* [INSTRUCTIONS FOR THE TASK]
From the line containing "theorem keeps_holdRecord (hN" down to the line containing "have h4 : Keeps N s₀ y3 := by" in the records below, reproduce every line exactly, ends included, and omit all others.

Stored data:
**********

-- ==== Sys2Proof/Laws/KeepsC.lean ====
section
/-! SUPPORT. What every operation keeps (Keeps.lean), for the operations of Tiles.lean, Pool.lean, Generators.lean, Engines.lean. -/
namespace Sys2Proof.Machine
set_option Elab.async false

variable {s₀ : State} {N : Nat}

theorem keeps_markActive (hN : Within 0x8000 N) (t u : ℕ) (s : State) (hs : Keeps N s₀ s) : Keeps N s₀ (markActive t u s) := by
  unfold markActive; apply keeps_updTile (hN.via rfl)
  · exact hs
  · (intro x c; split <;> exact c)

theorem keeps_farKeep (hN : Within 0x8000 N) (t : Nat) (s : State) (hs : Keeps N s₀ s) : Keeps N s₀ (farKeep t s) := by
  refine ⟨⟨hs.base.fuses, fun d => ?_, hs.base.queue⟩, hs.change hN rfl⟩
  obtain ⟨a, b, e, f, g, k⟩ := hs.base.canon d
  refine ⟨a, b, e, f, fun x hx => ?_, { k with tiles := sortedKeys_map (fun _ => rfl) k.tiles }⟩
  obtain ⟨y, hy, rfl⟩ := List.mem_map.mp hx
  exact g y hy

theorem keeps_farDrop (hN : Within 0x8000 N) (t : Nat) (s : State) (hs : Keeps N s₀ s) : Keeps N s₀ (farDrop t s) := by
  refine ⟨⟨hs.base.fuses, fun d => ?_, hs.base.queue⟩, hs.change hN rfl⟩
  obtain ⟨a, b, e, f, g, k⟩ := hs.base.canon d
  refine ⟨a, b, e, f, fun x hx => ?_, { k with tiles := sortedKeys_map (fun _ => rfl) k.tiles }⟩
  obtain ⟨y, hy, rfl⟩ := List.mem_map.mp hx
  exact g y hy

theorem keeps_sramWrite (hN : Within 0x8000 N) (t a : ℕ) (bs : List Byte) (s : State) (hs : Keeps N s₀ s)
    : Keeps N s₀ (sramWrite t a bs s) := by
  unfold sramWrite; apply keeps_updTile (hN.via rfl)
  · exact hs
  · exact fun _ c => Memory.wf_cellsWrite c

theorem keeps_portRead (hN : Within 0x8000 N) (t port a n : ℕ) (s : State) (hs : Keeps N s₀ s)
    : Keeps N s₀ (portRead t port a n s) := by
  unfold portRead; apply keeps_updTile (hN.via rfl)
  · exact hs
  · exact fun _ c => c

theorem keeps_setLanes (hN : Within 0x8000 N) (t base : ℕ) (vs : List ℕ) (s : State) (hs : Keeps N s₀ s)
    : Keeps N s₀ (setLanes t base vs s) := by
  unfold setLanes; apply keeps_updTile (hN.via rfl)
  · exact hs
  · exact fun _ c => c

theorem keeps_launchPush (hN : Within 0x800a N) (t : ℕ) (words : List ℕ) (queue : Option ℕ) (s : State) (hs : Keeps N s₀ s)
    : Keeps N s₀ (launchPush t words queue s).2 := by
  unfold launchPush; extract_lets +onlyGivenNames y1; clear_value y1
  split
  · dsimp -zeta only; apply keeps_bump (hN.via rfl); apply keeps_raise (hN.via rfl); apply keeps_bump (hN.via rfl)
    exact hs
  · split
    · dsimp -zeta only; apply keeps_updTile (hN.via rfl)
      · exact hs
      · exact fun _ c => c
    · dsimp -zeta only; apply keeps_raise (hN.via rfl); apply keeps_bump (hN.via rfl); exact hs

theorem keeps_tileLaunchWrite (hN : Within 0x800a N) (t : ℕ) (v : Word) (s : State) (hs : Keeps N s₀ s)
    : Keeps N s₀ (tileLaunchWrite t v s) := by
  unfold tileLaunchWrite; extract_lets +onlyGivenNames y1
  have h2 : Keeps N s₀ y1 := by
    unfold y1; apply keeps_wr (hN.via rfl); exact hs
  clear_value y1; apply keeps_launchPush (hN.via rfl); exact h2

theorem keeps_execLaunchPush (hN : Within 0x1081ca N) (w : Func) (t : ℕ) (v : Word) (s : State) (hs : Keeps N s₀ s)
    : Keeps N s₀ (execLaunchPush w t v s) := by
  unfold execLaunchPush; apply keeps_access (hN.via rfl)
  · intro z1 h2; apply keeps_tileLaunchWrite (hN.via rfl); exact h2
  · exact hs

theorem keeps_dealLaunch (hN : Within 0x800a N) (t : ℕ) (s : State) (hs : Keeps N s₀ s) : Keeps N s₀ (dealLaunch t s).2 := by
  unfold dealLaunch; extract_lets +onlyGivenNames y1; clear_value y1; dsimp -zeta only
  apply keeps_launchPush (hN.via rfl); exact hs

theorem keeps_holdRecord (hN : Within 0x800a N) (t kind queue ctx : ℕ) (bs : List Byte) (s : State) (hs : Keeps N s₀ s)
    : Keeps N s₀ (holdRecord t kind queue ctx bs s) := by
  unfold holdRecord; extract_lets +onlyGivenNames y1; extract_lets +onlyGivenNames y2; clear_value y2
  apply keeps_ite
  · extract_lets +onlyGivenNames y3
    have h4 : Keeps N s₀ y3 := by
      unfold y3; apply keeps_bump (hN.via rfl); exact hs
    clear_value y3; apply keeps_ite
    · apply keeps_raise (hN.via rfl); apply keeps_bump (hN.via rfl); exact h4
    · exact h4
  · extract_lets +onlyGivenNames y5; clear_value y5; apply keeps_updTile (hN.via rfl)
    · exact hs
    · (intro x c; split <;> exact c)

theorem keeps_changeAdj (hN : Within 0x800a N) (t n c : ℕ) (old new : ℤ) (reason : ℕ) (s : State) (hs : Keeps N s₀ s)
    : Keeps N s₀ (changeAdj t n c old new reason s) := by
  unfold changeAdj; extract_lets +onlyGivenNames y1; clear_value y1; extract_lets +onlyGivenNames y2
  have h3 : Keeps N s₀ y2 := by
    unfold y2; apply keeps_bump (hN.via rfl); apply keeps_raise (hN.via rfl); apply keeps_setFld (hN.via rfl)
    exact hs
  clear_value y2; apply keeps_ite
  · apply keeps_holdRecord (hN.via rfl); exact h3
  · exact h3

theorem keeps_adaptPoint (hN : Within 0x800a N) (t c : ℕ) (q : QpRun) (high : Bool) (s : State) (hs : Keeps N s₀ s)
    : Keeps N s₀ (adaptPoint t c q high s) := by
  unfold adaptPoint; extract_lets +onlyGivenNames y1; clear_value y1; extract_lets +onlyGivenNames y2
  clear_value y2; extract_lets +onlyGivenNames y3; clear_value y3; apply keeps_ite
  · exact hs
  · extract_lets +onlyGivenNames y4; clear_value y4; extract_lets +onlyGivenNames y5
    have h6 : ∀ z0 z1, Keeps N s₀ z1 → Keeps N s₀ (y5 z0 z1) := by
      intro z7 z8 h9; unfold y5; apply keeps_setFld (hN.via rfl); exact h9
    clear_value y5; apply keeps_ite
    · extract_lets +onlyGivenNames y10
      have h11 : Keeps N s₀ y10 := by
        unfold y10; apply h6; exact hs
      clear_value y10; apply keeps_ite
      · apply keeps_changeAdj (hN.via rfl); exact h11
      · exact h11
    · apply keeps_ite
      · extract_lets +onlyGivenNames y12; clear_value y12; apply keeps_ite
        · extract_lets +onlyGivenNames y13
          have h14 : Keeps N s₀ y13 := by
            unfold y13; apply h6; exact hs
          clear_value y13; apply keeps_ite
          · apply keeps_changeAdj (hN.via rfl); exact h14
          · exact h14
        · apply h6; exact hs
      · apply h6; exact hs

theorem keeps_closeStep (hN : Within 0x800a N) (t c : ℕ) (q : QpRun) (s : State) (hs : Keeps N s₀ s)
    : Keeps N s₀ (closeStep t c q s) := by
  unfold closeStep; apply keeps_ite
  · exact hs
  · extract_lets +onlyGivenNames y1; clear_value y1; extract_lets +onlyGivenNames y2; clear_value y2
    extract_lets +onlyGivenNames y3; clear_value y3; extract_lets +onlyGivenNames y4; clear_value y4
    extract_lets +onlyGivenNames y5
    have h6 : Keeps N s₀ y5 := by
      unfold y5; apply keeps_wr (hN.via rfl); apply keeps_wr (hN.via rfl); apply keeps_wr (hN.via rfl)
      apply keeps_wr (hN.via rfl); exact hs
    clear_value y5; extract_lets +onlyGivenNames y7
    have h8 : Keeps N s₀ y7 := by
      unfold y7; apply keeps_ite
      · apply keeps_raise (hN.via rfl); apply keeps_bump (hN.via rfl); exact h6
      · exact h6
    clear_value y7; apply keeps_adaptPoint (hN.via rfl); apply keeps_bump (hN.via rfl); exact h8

**********

* [RESPONSE TO THE EXERCISE]
theorem keeps_holdRecord (hN : Within 0x800a N) (t kind queue ctx : ℕ) (bs : List Byte) (s : State) (hs : Keeps N s₀ s)
    : Keeps N s₀ (holdRecord t kind queue ctx bs s) := by
  unfold holdRecord; extract_lets +onlyGivenNames y1; extract_lets +onlyGivenNames y2; clear_value y2
  apply keeps_ite
  · extract_lets +onlyGivenNames y3
    have h4 : Keeps N s₀ y3 := by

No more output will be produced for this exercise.